Torn-up walls or furniture may feel like your dog is punishing you for leaving, but it’s simply not the case, Coppola says.
Dogs with separation anxiety dig, chew, or scratch at doors or windows in an attempt to find you. They may also bark, howl, or cry to get you to return. And what about dogs who pace, circle, or eliminate in the house, even when they’re housetrained? All signs of distress due to the separation, she says.
Most dogs will eventually get used to being alone. But for others, isolation triggers intense fear and sends a dog’s fear response zooming.
“No one really knows why one animal suffers and another animal in a similar environment doesn’t,” Tynes says. “Most likely, genetic aspects of temperament play a very important role.”
Environmental factors can also trigger or intensify a dog’s separation anxiety. Examples include changes to the household like a divorce or a move, as in Coppola’s case, or a traumatic experience like a long stay at an animal shelter or a night alone when the burglar alarm sounds.

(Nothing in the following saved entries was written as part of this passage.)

/-- For every state that acts, link UP with the quiet timer running and no cell being worked: QUIET_TIMER_EXPIRY takes
the link to QUIET with the timer stopped and LINK_QUIET latched, starts the self-timed cell timer at CELL_PERIOD of
the bank active before any commit made at this entry (the model's choice, log entry 36), takes every INJECTING or
RELEASING feeder to STANDBY with gain 0, cause none, the link-lost mark, mismatch counters 0 and FEEDER_CHANGE raised
for it, leaves every other feeder as it was, closes an open record with cause LINK_LOST, its class formed with the
active bank (the model's choice, log entry 34), and the feeders as they then stand, the oldest of a full queue
discarded with EVENT_DISCARD latched, and takes the monitor to ACQUIRING with its counts 0, not classified, no
published class and the burst timer 0, its last burst index, worst values, elapsed and retained values kept; a
deferred COMMIT NOW takes effect; with no deferred commit, a deferred COMMIT SYNC, or an image waiting (the model's
reading, log entry 18) the banks, tracker and monitor windows stand. (R13, R14, R22 (log entry 36), R57, R94, R149,
R156, R161 and R162 (log entry 34), R163, R182 and R183, R192 (log entry 18).) -/
def Obligations.QuietEntryActsOnEveryBlock : Prop :=
  ∀ s : State, s.acts → s.work = none → s.ingress.link = .up → s.ingress.quietTimer ≠ none →
    ∃ t, exec .quietTimerExpiry s = .next t
      ∧ t.ingress = { s.ingress with link := .quiet, quietTimer := none }
      ∧ t.egress.cellTimer = some s.tables.active.cellPeriod ∧ t.flags.latched.getLsbD 0 = true
      ∧ (∀ f, (s.engines.get f).state = .injecting ∨ (s.engines.get f).state = .releasing →
          t.engines.get f = { s.engines.get f with
            state := .standby, gain := 0, cause := none, marks := { (s.engines.get f).marks with linkLost := true } }
          ∧ t.verifier.mismatches.get f = ⟨0, 0, 0⟩
          ∧ t.flags.latched.getLsbD 10 = true ∧ t.flags.changed.get f = true)
      ∧ (∀ f, (s.engines.get f).state ≠ .injecting → (s.engines.get f).state ≠ .releasing →
          t.engines.get f = s.engines.get f)
      ∧ t.monitor = { s.monitor with
          sag := .acquiring, deviationCount := 0, recoveryCount := 0, acquireCount := 0, classified := false,
          published := none, burstTimer := 0, windows := t.monitor.windows, sums := t.monitor.sums }
      ∧ (∀ o, s.recorder.openRecord = some o →
          t.recorder.openRecord = none ∧ t.recorder.queue
            = s.recorder.queue.drop (s.recorder.queue.length + 1 - 16)
              ++ [{ number := o.number, burstIndex := o.burstIndex, start := o.start,
                    duration := s.ingress.cellTime - o.start, cause := .linkLost,
                    eventClass := classOf s.tables.active s.monitor.worst, lowest := s.monitor.worst.lowest,
                    jumpMax := s.monitor.worst.jumpMax, energyAtConfirmation := o.energyAtConfirmation,
                    lowestEnergy := o.lowestEnergy, entries := o.feeders.map fun f => (t.engines.get f).entry f }])
      ∧ (s.recorder.openRecord ≠ none → 16 ≤ s.recorder.queue.length → t.flags.latched.getLsbD 7 = true)
      ∧ (s.recorder.openRecord = none → t.recorder = s.recorder)
      ∧ (∀ r, s.management.engine = .deferred → s.management.inFlight = some r → r.command = some .commitNow →
          t.tables = { active := s.tables.shadow, shadow := s.tables.shadow } ∧ t.management.inFlight = none
          ∧ (s.management.replies.length < 2 →
              t.management.engine = .idle ∧ t.management.replies = s.management.replies ++ [r.reply .done []]))
      ∧ (s.management.engine ≠ .deferred
          ∨ (∃ r, s.management.inFlight = some r ∧ r.command ≠ some .commitNow) →
          t.tables = s.tables ∧ t.tracker = s.tracker ∧ t.management = s.management
          ∧ t.monitor.windows = s.monitor.windows ∧ t.monitor.sums = s.monitor.sums)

So how do you know if your dog has separation anxiety? Pamela Reid, Ph.D., a certified applied animal behaviorist and vice president of the ASPCA Animal Behavior Center, says it’s easy. “It doesn’t take a behaviorist to detect anxiety in a dog,” she says. “Their body postures are different. They look much more frantic and panicked. Their tails may be tucked, they may pant, tremble.”

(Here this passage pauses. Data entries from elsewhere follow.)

-- ==== Sys2Proof/Laws/State.lean ====
section
/-! SUPPORT. One lemma for each field an update leaves alone, true by unfolding, so that no later proof unfolds a record update;
and, for the updates that choose, the fields they leave alone on every path. -/
namespace Sys2Proof.Machine

variable (s : State)

/-! ### State.count -/

@[simp] theorem State.count_tracker (k : LinkCounter) (n : Nat) : (s.count k n).tracker = s.tracker := rfl
@[simp] theorem State.count_monitor (k : LinkCounter) (n : Nat) : (s.count k n).monitor = s.monitor := rfl
@[simp] theorem State.count_store (k : LinkCounter) (n : Nat) : (s.count k n).store = s.store := rfl
@[simp] theorem State.count_engines (k : LinkCounter) (n : Nat) : (s.count k n).engines = s.engines := rfl
@[simp] theorem State.count_verifier (k : LinkCounter) (n : Nat) : (s.count k n).verifier = s.verifier := rfl
@[simp] theorem State.count_flags (k : LinkCounter) (n : Nat) : (s.count k n).flags = s.flags := rfl
@[simp] theorem State.count_recorder (k : LinkCounter) (n : Nat) : (s.count k n).recorder = s.recorder := rfl
@[simp] theorem State.count_maps (k : LinkCounter) (n : Nat) : (s.count k n).maps = s.maps := rfl
@[simp] theorem State.count_tables (k : LinkCounter) (n : Nat) : (s.count k n).tables = s.tables := rfl
@[simp] theorem State.count_management (k : LinkCounter) (n : Nat) : (s.count k n).management = s.management := rfl
@[simp] theorem State.count_egress (k : LinkCounter) (n : Nat) : (s.count k n).egress = s.egress := rfl
@[simp] theorem State.count_loader (k : LinkCounter) (n : Nat) : (s.count k n).loader = s.loader := rfl
@[simp] theorem State.count_memory (k : LinkCounter) (n : Nat) : (s.count k n).memory = s.memory := rfl
@[simp] theorem State.count_straps (k : LinkCounter) (n : Nat) : (s.count k n).straps = s.straps := rfl
@[simp] theorem State.count_inReset (k : LinkCounter) (n : Nat) : (s.count k n).inReset = s.inReset := rfl
@[simp] theorem State.count_work (k : LinkCounter) (n : Nat) : (s.count k n).work = s.work := rfl
@[simp] theorem State.count_came (k : LinkCounter) (n : Nat) : (s.count k n).came = s.came := rfl
@[simp] theorem State.count_due (k : LinkCounter) (n : Nat) : (s.count k n).due = s.due := rfl
@[simp] theorem State.count_pending (k : LinkCounter) (n : Nat) : (s.count k n).pending = s.pending := rfl

/-! ### State.latch -/

@[simp] theorem State.latch_ingress (k : DeviceFlag) : (s.latch k).ingress = s.ingress := rfl
@[simp] theorem State.latch_tracker (k : DeviceFlag) : (s.latch k).tracker = s.tracker := rfl
@[simp] theorem State.latch_monitor (k : DeviceFlag) : (s.latch k).monitor = s.monitor := rfl
@[simp] theorem State.latch_store (k : DeviceFlag) : (s.latch k).store = s.store := rfl
@[simp] theorem State.latch_engines (k : DeviceFlag) : (s.latch k).engines = s.engines := rfl
@[simp] theorem State.latch_verifier (k : DeviceFlag) : (s.latch k).verifier = s.verifier := rfl
@[simp] theorem State.latch_recorder (k : DeviceFlag) : (s.latch k).recorder = s.recorder := rfl
@[simp] theorem State.latch_maps (k : DeviceFlag) : (s.latch k).maps = s.maps := rfl
@[simp] theorem State.latch_tables (k : DeviceFlag) : (s.latch k).tables = s.tables := rfl
@[simp] theorem State.latch_management (k : DeviceFlag) : (s.latch k).management = s.management := rfl
@[simp] theorem State.latch_egress (k : DeviceFlag) : (s.latch k).egress = s.egress := rfl
@[simp] theorem State.latch_loader (k : DeviceFlag) : (s.latch k).loader = s.loader := rfl
@[simp] theorem State.latch_memory (k : DeviceFlag) : (s.latch k).memory = s.memory := rfl
@[simp] theorem State.latch_straps (k : DeviceFlag) : (s.latch k).straps = s.straps := rfl
@[simp] theorem State.latch_inReset (k : DeviceFlag) : (s.latch k).inReset = s.inReset := rfl
@[simp] theorem State.latch_work (k : DeviceFlag) : (s.latch k).work = s.work := rfl
@[simp] theorem State.latch_came (k : DeviceFlag) : (s.latch k).came = s.came := rfl
@[simp] theorem State.latch_due (k : DeviceFlag) : (s.latch k).due = s.due := rfl
@[simp] theorem State.latch_pending (k : DeviceFlag) : (s.latch k).pending = s.pending := rfl

/-! ### State.take -/

@[simp] theorem State.take_tracker (r : Request) : (s.take r).tracker = s.tracker := rfl
@[simp] theorem State.take_monitor (r : Request) : (s.take r).monitor = s.monitor := rfl
@[simp] theorem State.take_store (r : Request) : (s.take r).store = s.store := rfl
@[simp] theorem State.take_engines (r : Request) : (s.take r).engines = s.engines := rfl
@[simp] theorem State.take_verifier (r : Request) : (s.take r).verifier = s.verifier := rfl
@[simp] theorem State.take_flags (r : Request) : (s.take r).flags = s.flags := rfl
@[simp] theorem State.take_recorder (r : Request) : (s.take r).recorder = s.recorder := rfl
@[simp] theorem State.take_maps (r : Request) : (s.take r).maps = s.maps := rfl
@[simp] theorem State.take_tables (r : Request) : (s.take r).tables = s.tables := rfl
@[simp] theorem State.take_egress (r : Request) : (s.take r).egress = s.egress := rfl
@[simp] theorem State.take_loader (r : Request) : (s.take r).loader = s.loader := rfl
@[simp] theorem State.take_memory (r : Request) : (s.take r).memory = s.memory := rfl
@[simp] theorem State.take_straps (r : Request) : (s.take r).straps = s.straps := rfl
@[simp] theorem State.take_inReset (r : Request) : (s.take r).inReset = s.inReset := rfl
@[simp] theorem State.take_work (r : Request) : (s.take r).work = s.work := rfl
@[simp] theorem State.take_came (r : Request) : (s.take r).came = s.came := rfl
@[simp] theorem State.take_due (r : Request) : (s.take r).due = s.due := rfl
@[simp] theorem State.take_pending (r : Request) : (s.take r).pending = s.pending := rfl

/-! ### State.moveEngines -/

@[simp] theorem State.moveEngines_ingress (after : PerFeeder Engine) : (s.moveEngines after).ingress = s.ingress := rfl
@[simp] theorem State.moveEngines_tracker (after : PerFeeder Engine) : (s.moveEngines after).tracker = s.tracker := rfl
@[simp] theorem State.moveEngines_monitor (after : PerFeeder Engine) : (s.moveEngines after).monitor = s.monitor := rfl
@[simp] theorem State.moveEngines_store (after : PerFeeder Engine) : (s.moveEngines after).store = s.store := rfl
@[simp] theorem State.moveEngines_flags (after : PerFeeder Engine) : (s.moveEngines after).flags = s.flags := rfl
@[simp] theorem State.moveEngines_recorder (after : PerFeeder Engine) : (s.moveEngines after).recorder = s.recorder := rfl
@[simp] theorem State.moveEngines_tables (after : PerFeeder Engine) : (s.moveEngines after).tables = s.tables := rfl
@[simp] theorem State.moveEngines_management (after : PerFeeder Engine) : (s.moveEngines after).management = s.management := rfl
@[simp] theorem State.moveEngines_egress (after : PerFeeder Engine) : (s.moveEngines after).egress = s.egress := rfl
@[simp] theorem State.moveEngines_loader (after : PerFeeder Engine) : (s.moveEngines after).loader = s.loader := rfl
@[simp] theorem State.moveEngines_memory (after : PerFeeder Engine) : (s.moveEngines after).memory = s.memory := rfl
@[simp] theorem State.moveEngines_straps (after : PerFeeder Engine) : (s.moveEngines after).straps = s.straps := rfl
@[simp] theorem State.moveEngines_inReset (after : PerFeeder Engine) : (s.moveEngines after).inReset = s.inReset := rfl
@[simp] theorem State.moveEngines_work (after : PerFeeder Engine) : (s.moveEngines after).work = s.work := rfl
@[simp] theorem State.moveEngines_came (after : PerFeeder Engine) : (s.moveEngines after).came = s.came := rfl
@[simp] theorem State.moveEngines_due (after : PerFeeder Engine) : (s.moveEngines after).due = s.due := rfl
@[simp] theorem State.moveEngines_pending (after : PerFeeder Engine) : (s.moveEngines after).pending = s.pending := rfl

Because one common symptom and key indication of separation anxiety is that the problem behaviors occur when the dog is left alone, Reid suggests videotaping your dog when you leave to get a better idea of what’s happening.
Techniques to try
The following techniques can help manage mild to moderate separation anxiety or prevent it altogether in dogs with no symptoms. If the problem persists after trying these, see your veterinarian for a thorough physical exam to rule out any underlying medical cause for your dog’s behavior. For chronic cases, your veterinarian may refer you to a certified behaviorist.
Prescription anti-anxiety medications or products that contain dog appeasing pheromones may also help ease your dog’s fear. For dogs with severe separation anxiety, a combination of behavior modification and drug therapy is usually necessary, Tynes says.

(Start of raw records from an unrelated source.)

/-- Counting clamps changes the limited count and the limited mark only (R111). -/
theorem Engine.countClamps_frame (n : Nat) : e.countClamps n = { e with
    limitedCount := (e.countClamps n).limitedCount
    marks := { e.marks with limited := (e.countClamps n).marks.limited } } := by
  unfold Engine.countClamps
  split <;> rfl

/-- The reference step changes the limited count and the limited mark only (R79, R111). -/
theorem Engine.referenceStep_frame : (e.referenceStep v x).1 = { e with
    limitedCount := (e.referenceStep v x).1.limitedCount
    marks := { e.marks with limited := (e.referenceStep v x).1.marks.limited } } := by
  cases driving : e.state.driving
  · rw [e.referenceStep_of_not_driving v x driving]
  · rw [e.referenceStep_of_driving v x driving]
    exact e.countClamps_frame _

/-- What an engine's decision step leaves in a cell, after its confirmation step (R80). -/
def Engine.decided : Engine := ((e.confirmationStep v).decision v x).engine

theorem Engine.work_engine : (e.work v x).engine
    = (((e.decided v x).gainStep v.settings).referenceStep v ((e.confirmationStep v).decision v x).check).1 := rfl

/-- The gain and the reference step, where the decision step leaves a feeder that does not drive. -/
theorem Engine.work_of_not_driving (h : (e.decided v x).state.driving = false) :
    (e.work v x).engine = { e.decided v x with gain := 0 } := by
  have stands : (e.decided v x).gainStep v.settings = { e.decided v x with gain := 0 } := by
    have gain : (e.decided v x).nextGain v.settings = 0 := by
      unfold Engine.nextGain
      cases state : (e.decided v x).state
      case injecting | releasing => rw [state] at h; cases h
      all_goals rfl
    rw [(e.decided v x).gainStep_of_standing v.settings (.inl fun state => by rw [state] at h; cases h), gain]
  rw [Engine.work_engine, stands]
  exact Engine.referenceStep_of_not_driving v _ _ h

/-- The gain and the reference step change the gain, the state and cause of a release that ends, the limited count and the
limited mark (R87, R88, R111). -/
theorem Engine.work_frame : (e.work v x).engine = { e.decided v x with
    gain := (e.decided v x).nextGain v.settings
    state := ((e.decided v x).gainStep v.settings).state
    cause := ((e.decided v x).gainStep v.settings).cause
    limitedCount := (e.work v x).engine.limitedCount
    marks := { (e.decided v x).marks with limited := (e.work v x).engine.marks.limited } } := by
  rw [Engine.work_engine, Engine.referenceStep_frame, Engine.gainStep_frame]

theorem Engine.work_gain : (e.work v x).engine.gain = (e.decided v x).nextGain v.settings :=
  congrArg Engine.gain (e.work_frame v x)

/-- A release whose gain is gone ends in the cell (R87). -/
theorem Engine.work_ends (state : (e.decided v x).state = .releasing) (gain : (e.work v x).engine.gain = 0) :
    (e.work v x).engine.state = (if (e.decided v x).cause = some .shed then .shed else .standby)
      ∧ (e.work v x).engine.cause = none := by
  rw [Engine.work_gain] at gain
  rw [Engine.work_frame, Engine.gainStep_of_ended _ _ state gain]
  exact ⟨rfl, rfl⟩

theorem Engine.work_stands (h : (e.decided v x).state ≠ .releasing ∨ (e.work v x).engine.gain ≠ 0) :
    (e.work v x).engine.state = (e.decided v x).state ∧ (e.work v x).engine.cause = (e.decided v x).cause := by
  rw [Engine.work_gain] at h
  rw [Engine.work_frame, Engine.gainStep_of_standing _ _ h]
  exact ⟨rfl, rfl⟩

end

/-! ### The confirmation cell -/

section
variable {v : CellView} {e : Engine} {x : Check}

Practice gradual departures. Collect your belongings as if you were going out, then leave for a few minutes and return. Increase these training trips by five or 10 minutes at a time until, after a couple of days, you work up to outings lasting a few hours. “This sets your dog up to withstand future longer absences much better,” Reid says.
Maintain low-key arrivals and departures. Make a fuss over your dog when you wake up, not when you leave or get home. This helps to remove some of the tension that surrounds the event.
Exercise your dog before you leave. A tired dog is less likely to feel stress when you go.
Crate train. Most dogs feel safe in a small, secure environment, says Lisa Radosta, DVM, DACVB, and owner of Florida Veterinary Behavior Service in West Palm Beach, Fla. However, some dogs won’t take to a crate if introduced to it later in life, or if they fear confinement.
Discourage clinginess. Place your dog in a Sit-Stay or Down-Stay to keep her from following you from room to room when you’re at home. Praise her quietly when you return to the room she’s in.
Give a special treat or chew toy when you leave. “This acts to counter-condition the dog by pairing something great with something that previously was stressful,” Radosta says.
Duncan, for one, swears by these moves. Now 7, Neo is symptom-free. Duncan credits crate training, practicing gradual departures, and not fussing over Neo when she or her husband leaves or comes home. She also gives Neo a peanut butter-filled Kong toy before they go out.
“We couldn’t believe that such simple things could make so much of a difference,” Duncan says.
Maureen Kochan, the former editor of DOG FANCY, is a freelance writer and editor who lives in Southern California.